▸ REQUIREMENT
What lines in the material hold the string "script"? Copy out each of them.
+-------+
/-! ## The worker -/

/-- O26 (R190): CHECK goes on while the running flag is set and exits when it is not; it is the only
operation that leads to EXITED, and EXITED decodes to no step. -/
def Obligations.CheckTestsRunning : Prop :=
  ∀ s : State,
    (s.phase = Phase.check → s.running = true → exec .check s = .next { s with phase := Phase.pop }) ∧
    (s.phase = Phase.check → s.running = false →
      exec .check s = .next { s with phase := Phase.exited }) ∧
    (∀ i t, exec i s = .next t → s.phase ≠ Phase.exited → t.phase = Phase.exited → i = .check) ∧
    (∀ x : Operands, decode ⟨.ph Phase.exited, .host, x⟩ = .error .noWorkerStep)

/-- O27 (R191, R172, R331; log 24): POP takes the oldest frame, or goes on to READ on an empty queue. Once
the S_DRAIN2 step of a STOP has completed, it leaves the frames pushed since where they are; that R331
is an exception to R191 is the model's reading. -/
def Obligations.PopTakesOldest : Prop :=
  ∀ s : State, s.phase = Phase.pop →
    (∀ f q, s.queue = f :: q → s.lifecycle ≠ .stopped →
      (∀ c, s.cphase c ≠ CPhase.sSignal ∧ s.cphase c ≠ CPhase.sJoin) →
      exec .pop s = .next { s with queue := q, inflight := some (f, 0), phase := Phase.write }) ∧
    (s.queue = [] → exec .pop s = .next { s with phase := Phase.read }) ∧
    (s.lifecycle = .stopped ∨ (∃ c, s.cphase c = CPhase.sSignal ∨ s.cphase c = CPhase.sJoin) →
      exec .pop s = .next { s with phase := Phase.read })

/-- O28 (R192, R122, R125; log 4): WRITE with the answer `ok` writes its chunk to the Output register, then goes
to the next chunk or, after the last, to READ with no frame in flight. -/
def Obligations.WriteChunkOk : Prop :=
  ∀ (s : State) (f : Frame) (k : Nat), s.phase = Phase.write → s.inflight = some (f, k) →
    k < nchunks s.maxChunk f → Answer.isOk s.nextAnswer = true →
    exec .write s = .next { s with
      busLog := s.busLog ++
        [.block s.params.deviceAddr 0x01#8 ((f.drop (k * s.maxChunk)).take s.maxChunk) true]
      answers := s.answers.tail, draws := s.draws + 1
      inflight := if k + 1 < nchunks s.maxChunk f then some (f, k + 1) else none
      phase := if k + 1 < nchunks s.maxChunk f then Phase.write else Phase.read }

/-- O29 (R292; log 4): BusIOFailure of a WRITE and of a READ: the record with code 2, the rest of the frame
abandoned, the rest of the cycle skipped, and nothing else changed. -/
def Obligations.BusFailureInWorker : Prop :=
  ∀ s : State, s.nextAnswer = .fail →
    (∀ f k, s.phase = Phase.write → s.inflight = some (f, k) → k < nchunks s.maxChunk f →
      exec .write s = .next { s with
        busLog := s.busLog ++
          [.block s.params.deviceAddr 0x01#8 ((f.drop (k * s.maxChunk)).take s.maxChunk) false]
        answers := s.answers.tail, draws := s.draws + 1
        errLog := s.errLog ++ [⟨2, .bus .write 0x01#8 k⟩]
        inflight := none, phase := Phase.sleep }) ∧
    (s.phase = Phase.read →
      exec .read s = .next { s with
        busLog := s.busLog ++ [.read s.params.deviceAddr 0x00#8 .fail]
        answers := s.answers.tail, draws := s.draws + 1
        errLog := s.errLog ++ [⟨2, .bus .read 0x00#8 0⟩]
        phase := Phase.sleep })

/-- O30 (R193; log 4): READ with the answer `ok v`, for every byte `v`. -/
def Obligations.ReadSamplesInput : Prop :=
  ∀ (s : State) (v : Byte), s.phase = Phase.read → s.nextAnswer = .ok v →
    exec .read s = .next { s with
      busLog := s.busLog ++ [.read s.params.deviceAddr 0x00#8 (.ok v)]
      answers := s.answers.tail, draws := s.draws + 1
      curSnapshot := some v, phase := Phase.cmp }

/-- O31 (R196): DISPATCH: the end of the events, an event whose slot holds no handler, and the invocation
of a handler, read from the slot at this step. -/
def Obligations.DispatchInvokes : Prop :=
  ∀ s : State, s.phase = Phase.dispatch →
    (s.events = [] → exec .dispatch s = .next { s with phase := Phase.update }) ∧
    (∀ b p rest, s.events = ⟨b, p⟩ :: rest →
      (s.handler b (if p then .press else .release) = none →
        exec .dispatch s = .next { s with events := rest }) ∧
      (∀ h, s.handler b (if p then .press else .release) = some h →
        exec .dispatch s = .next { s with
          events := rest, dispatchLog := s.dispatchLog ++ [⟨h, ⟨b, p⟩⟩]
          call := some ⟨h, ⟨b, p⟩⟩, phase := Phase.hwait }))

/-- O32 (R197, R244, R245, R293): the return of a handler that is not itself inside STOP lifts the hold, by
an environment step or sampled by the worker's HWAIT step; an exception appends its record with code 4.
The operand of HWAIT is the model's form (log 13). -/
def Obligations.HandlerReturnLiftsHold : Prop :=
  ∀ (s : State) (inv : Invocation), s.phase = Phase.hwait → s.call = some inv →
    s.cphase .hctx = CPhase.idle →
    (∀ i, i = .returnOk ∨ i = .hwait (some .ok) →
      exec i s = .next { s with call := none, phase := Phase.dispatch }) ∧
    (∀ i, i = .returnExc ∨ i = .hwait (some .exc) →
      exec i s = .next { s with
        errLog := s.errLog ++ [⟨4, .event inv.event⟩], call := none, phase := Phase.dispatch })

/-- O33 (R197, R332, and "Every step rule applies only when `phase` holds the step's value"; logs 6 and 12):
the worker holds in HWAIT while the handler has not returned, a handler inside STOP cannot return, and
a worker step whose phase is not the worker's changes nothing. -/
def Obligations.WorkerStepsHold : Prop :=
  ∀ s : State,
    exec (.hwait none) s = .next s ∧
    (s.phase ≠ Phase.hwait ∨ s.call = none ∨ s.cphase .hctx ≠ CPhase.idle →
      exec .returnOk s = .next s ∧ exec .returnExc s = .next s ∧
      ∀ ret, exec (.hwait ret) s = .next s) ∧
    (s.phase ≠ Phase.check → exec .check s = .next s) ∧
    (s.phase ≠ Phase.pop → exec .pop s = .next s) ∧
    (s.phase ≠ Phase.write → exec .write s = .next s) ∧
    (s.phase ≠ Phase.read → exec .read s = .next s) ∧
    (s.phase ≠ Phase.cmp → exec .cmp s = .next s) ∧
    (s.phase ≠ Phase.dispatch → exec .dispatch s = .next s) ∧
    (s.phase ≠ Phase.update → exec .update s = .next s) ∧
    (s.phase ≠ Phase.sleep → exec .sleep s = .next s)

/-- O34 (R198, R199): UPDATE stores the whole byte, bits 5..7 included; SLEEP is one step, to CHECK. -/
def Obligations.UpdateAndSleep : Prop :=
  ∀ s : State,
    (∀ v, s.phase = Phase.update → s.curSnapshot = some v →
      exec .update s =
        .next { s with lastSnapshot := v, curSnapshot := none, phase := Phase.sleep }) ∧
    (s.phase = Phase.sleep → exec .sleep s = .next { s with phase := Phase.check })

/-! ## The later steps of STOP -/

/-- O36 (R267, R269, R174): S_DRAIN1 and S_DRAIN2 complete in the step that finds the queue empty and no
frame in flight, and hold until then. -/
def Obligations.DrainSteps : Prop :=
  ∀ (s : State) (c : Agent), s.present c = true →
    (s.queue = [] → s.inflight = none → s.cphase c = 1#3 → ∃ t, exec (.sDrain1 c) s = .next t ∧
      t.cphase c = 2#3 ∧ (∀ d, d ≠ c → t.cphase d = s.cphase d) ∧ { t with cphases := s.cphases } = s) ∧
    (s.queue = [] → s.inflight = none → s.cphase c = 3#3 → ∃ t, exec (.sDrain2 c) s = .next t ∧
      t.cphase c = 4#3 ∧ (∀ d, d ≠ c → t.cphase d = s.cphase d) ∧ { t with cphases := s.cphases } = s) ∧
    (s.queue ≠ [] ∨ s.inflight ≠ none →
      exec (.sDrain1 c) s = .next s ∧ exec (.sDrain2 c) s = .next s)

/-- O37 (R268, R270): S_PUSHOFF pushes the frame of r = g = b = 0 and goes to S_DRAIN2 in one step; the
push is that of R170, which a full queue does not take. S_SIGNAL clears the running flag and goes to
S_JOIN in one step. -/
def Obligations.PushOffAndSignal : Prop :=
  ∀ (s : State) (c : Agent), s.present c = true →
    (s.cphase c = 2#3 → ∃ t, exec (.sPushoff c) s = .next t ∧ t.cphase c = 3#3 ∧
      (∀ d, d ≠ c → t.cphase d = s.cphase d) ∧
      (s.hasRoom → { t with cphases := s.cphases } =
        { s with queue := s.queue ++ [encodeFrame s.params 0#8 0#8 0#8] }) ∧
      (¬ s.hasRoom → { t with cphases := s.cphases } =
        { s with faults := { s.faults with queueOverflow := true } })) ∧
    (s.cphase c = 4#3 → ∃ t, exec (.sSignal c) s = .next t ∧ t.running = false ∧ t.cphase c = 5#3 ∧
      (∀ d, d ≠ c → t.cphase d = s.cphase d) ∧
      { t with cphases := s.cphases, running := s.running } = s)

/-- O39 (R271, R272): S_JOIN completes in the step that finds the worker EXITED, S_WAIT in the step that
finds the lifecycle Stopped; until then they hold. -/
def Obligations.JoinAndWait : Prop :=
  ∀ (s : State) (c : Agent), s.present c = true →
    (s.cphase c = 5#3 → s.phase = Phase.exited → ∃ t, exec (.sJoin c) s = .next t ∧
      t.lifecycle = .stopped ∧ t.cphase c = 0#3 ∧ (∀ d, d ≠ c → t.cphase d = s.cphase d) ∧
      t.reply = some (.agent c, .done) ∧
      { t with cphases := s.cphases, lifecycle := s.lifecycle, reply := s.reply } = s) ∧
    (s.phase ≠ Phase.exited → exec (.sJoin c) s = .next s) ∧
    (s.cphase c = 6#3 → s.lifecycle = .stopped → ∃ t, exec (.sWait c) s = .next t ∧
      t.cphase c = 0#3 ∧ (∀ d, d ≠ c → t.cphase d = s.cphase d) ∧
      t.reply = some (.agent c, .done) ∧ { t with cphases := s.cphases, reply := s.reply } = s) ∧
    (s.lifecycle ≠ .stopped → exec (.sWait c) s = .next s)

/-! ## The queue port, the bus port and the environment -/

/-- O40 (R170, R172, R174): the three operations on the queue port, and what they return. -/
def Obligations.QueuePort : Prop :=
  ∀ s : State,
    (∀ f, s.hasRoom → exec (.push f) s = .next { s with
      queue := s.queue ++ [f], reply := some (.port, .done) }) ∧
    (∀ f q, s.queue = f :: q → exec .tryPop s = .next { s with
      queue := q, reply := some (.port, .popped (some f)) }) ∧
    (s.queue = [] → exec .tryPop s = .next { s with reply := some (.port, .popped none) }) ∧
    (s.queue = [] → s.inflight = none →
      exec .drainWait s = .next { s with reply := some (.port, .done) }) ∧
    (s.queue ≠ [] ∨ s.inflight ≠ none → exec .drainWait s = .next s)

/-- O41 (R120, R121, R122; logs 4, 7, 14): the three bus primitives log their transaction with the environment's answer
and return that answer; nothing else of the block changes. -/
def Obligations.BusPort : Prop :=
  ∀ s : State,
    exec (.readRegister 0x00#8) s = .next { s with
      busLog := s.busLog ++ [.read s.params.deviceAddr 0x00#8 s.nextAnswer]
      answers := s.answers.tail, draws := s.draws + 1
      reply := some (.port, .readAnswer s.nextAnswer) } ∧
    (∀ reg v, reg = 0x01#8 ∨ reg = 0x02#8 ∨ reg = 0x03#8 →
      exec (.writeRegister reg v) s = .next { s with
        busLog := s.busLog ++ [.write s.params.deviceAddr reg v (Answer.isOk s.nextAnswer)]
        answers := s.answers.tail, draws := s.draws + 1
        reply := some (.port, .writeAnswer (Answer.isOk s.nextAnswer)) }) ∧
    (∀ bytes, 1 ≤ bytes.length → bytes.length ≤ s.maxChunk →
      exec (.writeBlock 0x01#8 bytes) s = .next { s with
        busLog := s.busLog ++ [.block s.params.deviceAddr 0x01#8 bytes (Answer.isOk s.nextAnswer)]
        answers := s.answers.tail, draws := s.draws + 1
        reply := some (.port, .writeAnswer (Answer.isOk s.nextAnswer)) })

/-- O42 (R123, R297): a bus request with a register its operation does not name, or a block of no bytes or
of more than MAX_CHUNK, is refused as BadBusRequest and has no other effect. -/
def Obligations.BadBusRequestRefused : Prop :=
  ∀ s : State, s.refused = none →
    (∀ reg, reg ≠ 0x00#8 →
      exec (.readRegister reg) s = .next { s with refused := some .badBusRequest }) ∧
    (∀ reg v, reg ≠ 0x01#8 → reg ≠ 0x02#8 → reg ≠ 0x03#8 →
      exec (.writeRegister reg v) s = .next { s with refused := some .badBusRequest }) ∧
    (∀ reg bytes, reg ≠ 0x01#8 ∨ bytes.length = 0 ∨ s.maxChunk < bytes.length →
      exec (.writeBlock reg bytes) s = .next { s with refused := some .badBusRequest })

/-- O43 (R243, R72): PUBLISH replaces the whole slot of the oldest registration and no other slot; it is
enabled only when there is one. -/
def Obligations.PublishReplacesSlot : Prop :=
  ∀ s : State,
    (∀ b k h rest, s.pendingReg = ⟨b, k, h⟩ :: rest → ∃ t, exec .publish s = .next t ∧
      t.pendingReg = rest ∧ t.handler b k = some h ∧
      (∀ d j, d ≠ b ∨ j ≠ k → t.handler d j = s.handler d j) ∧
      { t with pendingReg := s.pendingReg, handlers := s.handlers } = s) ∧
    (s.pendingReg = [] → exec .publish s = .next s)

/-! ## The whole machine -/

/-- O44 (R320, R321): what reset leaves. -/
def Obligations.ResetValues : Prop :=
  State.reset.lifecycle = .uninitialized ∧ State.reset.running = false ∧ State.reset.queue = [] ∧
  (∀ b k, State.reset.handler b k = none) ∧ State.reset.pendingReg = [] ∧
  State.reset.faults = ⟨false, false, false⟩ ∧ State.reset.phase = Phase.unspawned ∧
  State.reset.curSnapshot = none ∧ State.reset.inflight = none ∧ State.reset.events = [] ∧
  State.reset.call = none ∧ (∀ c, State.reset.cphase c = CPhase.idle) ∧ State.reset.busLog = [] ∧
  State.reset.errLog = [] ∧ State.reset.dispatchLog = [] ∧ State.reset.refused = none

/-- O45 (R247): no unregistration. A slot that holds a handler may be given another, but no step empties
it. -/
def Obligations.SlotsAreNeverEmptied : Prop :=
  ∀ (s t : State) (b : ButtonId) (k : Kind), step s = .next t →
    s.handler b k ≠ none → t.handler b k ≠ none

/-- O46: the frame of the shared state: lifecycle, running flag, queue, handler table, registrations, fault
bits and refusal mark change only by the operations whose rules write them; parameters and script never;
an agent's `cphase` only by its own STOP steps. -/
def Obligations.FrameSharedState : Prop :=
  ∀ (i : Instr) (s t : State), exec i s = .next t →
    t.params = s.params ∧ t.script = s.script ∧ t.choices = s.choices ∧
    (writesLifecycle i = false → t.lifecycle = s.lifecycle) ∧
    (writesRunning i = false → t.running = s.running) ∧
    (writesQueue i = false → t.queue = s.queue) ∧
    (writesHandlers i = false → t.handlers = s.handlers) ∧
    (writesPendingReg i = false → t.pendingReg = s.pendingReg) ∧
    (writesIllegalStart i = false → t.faults.illegalStart = s.faults.illegalStart) ∧
    (writesOverflow i = false → t.faults.queueOverflow = s.faults.queueOverflow) ∧
    (writesBadPhase i = false → t.faults.badPhase = s.faults.badPhase) ∧
    (writesRefused i = false → t.refused = s.refused) ∧
    (∀ c, cphaseOwner i ≠ some c → t.cphase c = s.cphase c)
+-------+
▸ YOUR RESPONSE
bits and refusal mark change only by the operations whose rules write them; parameters and script never;
    t.params = s.params ∧ t.script = s.script ∧ t.choices = s.choices ∧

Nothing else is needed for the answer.